Currently, the most widely-used data pattern for training on GPUs is referred as batch-channel-height-width (BCHW), which depicts the order of data dimensions in the memory space[40], where the elements along the lowest dimension W are stored consecutively. An example of data represented in the BCHW pattern is shown on Fig. 2(a), whose corresponding data layout is illustrates in the DRAM in Fig. 2(c). But this pattern is difficult to fetch the elements from different batches in burst mode, because they are usually not stored consecutively in memory.
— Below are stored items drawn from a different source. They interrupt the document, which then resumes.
-- ==== Sys2Proof/Laws/State.lean ====
section
/-! SUPPORT. One lemma per field of the state for each of its named updates. -/

namespace Sys2Proof.Machine

variable (s : State) (c : Code) (r : Word) (e : Err)

@[simp] theorem finish_cfg : (s.finish c r).cfg = s.cfg := rfl
@[simp] theorem finish_log : (s.finish c r).log = s.log := rfl
@[simp] theorem finish_exp : (s.finish c r).exp = s.exp := rfl
@[simp] theorem finish_canda : (s.finish c r).canda = s.canda := rfl
@[simp] theorem finish_candb : (s.finish c r).candb = s.candb := rfl
@[simp] theorem finish_x : (s.finish c r).x = s.x := rfl
@[simp] theorem finish_z : (s.finish c r).z = s.z := rfl
@[simp] theorem finish_res : (s.finish c r).res = r := rfl
@[simp] theorem finish_miscnt : (s.finish c r).miscnt = s.miscnt := rfl
@[simp] theorem finish_status : (s.finish c r).status = packStatus c s.tv := rfl
@[simp] theorem finish_diag : (s.finish c r).diag = s.diag := rfl
@[simp] theorem finish_rsp : (s.finish c r).rsp = s.rsp ++ [⟨c, r⟩] := rfl
@[simp] theorem finish_input : (s.finish c r).input = s.input := rfl

@[simp] theorem complete_cfg : (s.complete r).cfg = s.cfg := rfl
@[simp] theorem complete_log : (s.complete r).log = s.log := rfl
@[simp] theorem complete_exp : (s.complete r).exp = s.exp := rfl
@[simp] theorem complete_canda : (s.complete r).canda = s.canda := rfl
@[simp] theorem complete_candb : (s.complete r).candb = s.candb := rfl
@[simp] theorem complete_x : (s.complete r).x = s.x := rfl
@[simp] theorem complete_z : (s.complete r).z = s.z := rfl
@[simp] theorem complete_res : (s.complete r).res = r := rfl
@[simp] theorem complete_miscnt : (s.complete r).miscnt = s.miscnt := rfl
@[simp] theorem complete_status : (s.complete r).status = packStatus okCode s.tv := rfl
@[simp] theorem complete_diag : (s.complete r).diag = s.diag := rfl
@[simp] theorem complete_rsp : (s.complete r).rsp = s.rsp ++ [⟨okCode, r⟩] := rfl
@[simp] theorem complete_input : (s.complete r).input = s.input := rfl

@[simp] theorem refuse_cfg : (s.refuse e).cfg = s.cfg := rfl
@[simp] theorem refuse_log : (s.refuse e).log = s.log := rfl
@[simp] theorem refuse_exp : (s.refuse e).exp = s.exp := rfl
@[simp] theorem refuse_canda : (s.refuse e).canda = s.canda := rfl
@[simp] theorem refuse_candb : (s.refuse e).candb = s.candb := rfl
@[simp] theorem refuse_x : (s.refuse e).x = s.x := rfl
@[simp] theorem refuse_z : (s.refuse e).z = s.z := rfl
@[simp] theorem refuse_res : (s.refuse e).res = 0 := rfl
@[simp] theorem refuse_miscnt : (s.refuse e).miscnt = s.miscnt := rfl
@[simp] theorem refuse_status : (s.refuse e).status = packStatus (errCode e) s.tv := rfl
@[simp] theorem refuse_diag : (s.refuse e).diag = s.diag := rfl
@[simp] theorem refuse_rsp : (s.refuse e).rsp = s.rsp ++ [⟨errCode e, 0⟩] := rfl
@[simp] theorem refuse_input : (s.refuse e).input = s.input := rfl

@[simp] theorem setTv_cfg : (s.setTv).cfg = s.cfg := rfl
@[simp] theorem setTv_log : (s.setTv).log = s.log := rfl
@[simp] theorem setTv_exp : (s.setTv).exp = s.exp := rfl
@[simp] theorem setTv_canda : (s.setTv).canda = s.canda := rfl
@[simp] theorem setTv_candb : (s.setTv).candb = s.candb := rfl
@[simp] theorem setTv_x : (s.setTv).x = s.x := rfl
@[simp] theorem setTv_z : (s.setTv).z = s.z := rfl
@[simp] theorem setTv_res : (s.setTv).res = s.res := rfl
@[simp] theorem setTv_miscnt : (s.setTv).miscnt = s.miscnt := rfl
@[simp] theorem setTv_status : (s.setTv).status = packStatus s.err true := rfl
@[simp] theorem setTv_diag : (s.setTv).diag = s.diag := rfl
@[simp] theorem setTv_rsp : (s.setTv).rsp = s.rsp := rfl
@[simp] theorem setTv_input : (s.setTv).input = s.input := rfl

@[simp] theorem putWalk_cfg (w : LfsrWalk) : (s.putWalk w).cfg = s.cfg := rfl
@[simp] theorem putWalk_log (w : LfsrWalk) : (s.putWalk w).log = w.log := rfl
@[simp] theorem putWalk_exp (w : LfsrWalk) : (s.putWalk w).exp = w.exp := rfl
@[simp] theorem putWalk_canda (w : LfsrWalk) : (s.putWalk w).canda = s.canda := rfl
@[simp] theorem putWalk_candb (w : LfsrWalk) : (s.putWalk w).candb = s.candb := rfl
@[simp] theorem putWalk_x (w : LfsrWalk) : (s.putWalk w).x = w.x := rfl
@[simp] theorem putWalk_z (w : LfsrWalk) : (s.putWalk w).z = s.z := rfl
@[simp] theorem putWalk_res (w : LfsrWalk) : (s.putWalk w).res = s.res := rfl
@[simp] theorem putWalk_miscnt (w : LfsrWalk) : (s.putWalk w).miscnt = s.miscnt := rfl
@[simp] theorem putWalk_status (w : LfsrWalk) : (s.putWalk w).status = s.status := rfl
@[simp] theorem putWalk_diag (w : LfsrWalk) : (s.putWalk w).diag = s.diag := rfl
@[simp] theorem putWalk_rsp (w : LfsrWalk) : (s.putWalk w).rsp = s.rsp := rfl
@[simp] theorem putWalk_input (w : LfsrWalk) : (s.putWalk w).input = s.input := rfl

@[simp] theorem putDirect_cfg (w : DirectWalk) : (s.putDirect w).cfg = s.cfg := rfl
@[simp] theorem putDirect_log (w : DirectWalk) : (s.putDirect w).log = s.log := rfl
@[simp] theorem putDirect_exp (w : DirectWalk) : (s.putDirect w).exp = s.exp := rfl
@[simp] theorem putDirect_canda (w : DirectWalk) : (s.putDirect w).canda = w.canda := rfl
@[simp] theorem putDirect_candb (w : DirectWalk) : (s.putDirect w).candb = s.candb := rfl
@[simp] theorem putDirect_x (w : DirectWalk) : (s.putDirect w).x = w.x := rfl
@[simp] theorem putDirect_z (w : DirectWalk) : (s.putDirect w).z = w.z := rfl
@[simp] theorem putDirect_res (w : DirectWalk) : (s.putDirect w).res = s.res := rfl
@[simp] theorem putDirect_miscnt (w : DirectWalk) : (s.putDirect w).miscnt = s.miscnt := rfl
@[simp] theorem putDirect_status (w : DirectWalk) : (s.putDirect w).status = s.status := rfl
@[simp] theorem putDirect_diag (w : DirectWalk) : (s.putDirect w).diag = s.diag := rfl
@[simp] theorem putDirect_rsp (w : DirectWalk) : (s.putDirect w).rsp = s.rsp := rfl
@[simp] theorem putDirect_input (w : DirectWalk) : (s.putDirect w).input = s.input := rfl

@[simp] theorem putCheck_cfg (l : Byte) (w : CheckRun) : (s.putCheck l w).cfg = s.cfg := rfl
@[simp] theorem putCheck_log (l : Byte) (w : CheckRun) : (s.putCheck l w).log = s.log := rfl
@[simp] theorem putCheck_exp (l : Byte) (w : CheckRun) : (s.putCheck l w).exp = s.exp := rfl
@[simp] theorem putCheck_canda (l : Byte) (w : CheckRun) : (s.putCheck l w).canda = s.canda := rfl
@[simp] theorem putCheck_candb (l : Byte) (w : CheckRun) : (s.putCheck l w).candb = s.candb := rfl
@[simp] theorem putCheck_x (l : Byte) (w : CheckRun) : (s.putCheck l w).x = s.x := rfl
@[simp] theorem putCheck_z (l : Byte) (w : CheckRun) : (s.putCheck l w).z = s.z := rfl
@[simp] theorem putCheck_res (l : Byte) (w : CheckRun) : (s.putCheck l w).res = s.res := rfl
@[simp] theorem putCheck_miscnt (l : Byte) (w : CheckRun) : (s.putCheck l w).miscnt = w.cnt := rfl
@[simp] theorem putCheck_status (l : Byte) (w : CheckRun) : (s.putCheck l w).status = s.status := rfl
@[simp] theorem putCheck_diag (l : Byte) (w : CheckRun) : (s.putCheck l w).diag = w.diag ++ [summaryRecord l w.cnt] := rfl
@[simp] theorem putCheck_rsp (l : Byte) (w : CheckRun) : (s.putCheck l w).rsp = s.rsp := rfl
@[simp] theorem putCheck_input (l : Byte) (w : CheckRun) : (s.putCheck l w).input = s.input := rfl

/-! `STATUS` (R26): its two fields read back, and its hardwired bits. -/

theorem packStatus_tv (c : Code) (b : Bool) : (packStatus c b).getLsbD 0 = b := by
  revert c b; decide

theorem packStatus_err (c : Code) (b : Bool) : (packStatus c b).extractLsb' 4 4 = c := by
  revert c b; decide

theorem packStatus_reserved (c : Code) (b : Bool) : (packStatus c b).extractLsb' 1 3 = 0 := by
  revert c b; decide

@[simp] theorem finish_tv : (s.finish c r).tv = s.tv := packStatus_tv _ _
@[simp] theorem finish_err : (s.finish c r).err = c := packStatus_err _ _
@[simp] theorem complete_tv : (s.complete r).tv = s.tv := packStatus_tv _ _
@[simp] theorem complete_err : (s.complete r).err = okCode := packStatus_err _ _
@[simp] theorem refuse_tv : (s.refuse e).tv = s.tv := packStatus_tv _ _
@[simp] theorem refuse_err : (s.refuse e).err = errCode e := packStatus_err _ _
@[simp] theorem setTv_tv : s.setTv.tv = true := packStatus_tv _ _
@[simp] theorem setTv_err : s.setTv.err = s.err := packStatus_err _ _
@[simp] theorem putWalk_tv (w : LfsrWalk) : (s.putWalk w).tv = s.tv := rfl
@[simp] theorem putDirect_tv (w : DirectWalk) : (s.putDirect w).tv = s.tv := rfl
@[simp] theorem putCheck_tv (l : Byte) (w : CheckRun) : (s.putCheck l w).tv = s.tv := rfl

/-- The codes of R160 are 1 to 6, never that of a completed command. -/
theorem errCode_ne_ok : errCode e ≠ okCode := by cases e <;> decide

theorem errCode_le : (errCode e).toNat ≤ 6 := by cases e <;> decide

/-- A completed command is refused with no code: the two ends differ. -/
theorem complete_ne_refuse (t : State) : s.complete r ≠ t.refuse e := by
  intro h
  have := congrArg State.err h
  simp only [complete_err, refuse_err] at this
  exact errCode_ne_ok e this.symm

end Sys2Proof.Machine
end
Therefore, BCHW data pattern may under-utilize the bandwidth when exploring batch-level parallelism.

Figure  2.  (Color online) Comparison of BCHW and CHWB patterns.

To handle the problem, we develop the channel-height-width-batch (CHWB) pattern to explore batch-level parallelism without compromising bandwidth utilization on FPGAs. As shown in Fig. 2(b), the elements from adjacent batches are allocated consecutively, which allows the memory interface to simultaneously read multiple training examples. In this manner, CHWB data pattern enables our accelerator to acquire all necessary input data with a single DRAM burst access, and greatly improve bandwidth utilization for FPGA accelerator.

Tiling is a common optimization technique to improve bandwidth utilization for DNN acceleration on resource-limited FPGA devices[41]. The strategy partitions large input frames into smaller tiles of data, where each tile can be fitted into the on-chip memory of an FPGA. For training with some resource-intensive tasks such as matrix transpose, tiling strategy is necessary for their FPGA implementation.

For the CHWB pattern, we consider tiling along four data dimensions: batch tile TB, channel tile TC, filter tile TF and image tile TI, which correspond to the size of a tile along the dimension. Consider the input matrix transpose between the image dimension and channel dimension, as well as the weight matrix transpose between the channel dimension and filter dimension during training[42], the image tile TI, the channel tile TC and the filter tile TF are all set to same value. In this case, two levels of parallelism are explored in our design: the batch-level parallelism PB and the image-level parallelism PI, which are controlled by the tiling parameters TB and TI respectively.

Taking convolution to explain how tiling technique works. In Fig. 3, the input matrix is stored using CHWB pattern 3-dimensions TB×TI×TI tiled blocks, while the weight matrix is stored with two-dimensional TI×TI tiled blocks. In the forward propagation, the tiled input matrix and the tiled weight matrix are sequentially multiplied to obtain one output submatrix.

Figure  3.  (Color online) The tiling flow for convolution.

The tiling parameters TB and TI must be chosen carefully, since a larger tile size can improve performance by reducing the iterations of data transfers, but more on-chip memory resources are required for storing larger tiles. In Section 6. we will explore the optimization of the tile parameters on resource-limited FPGA.

In this section, we follow the idea of CHWB pattern and tiling technique to develop the architecture of our training accelerator.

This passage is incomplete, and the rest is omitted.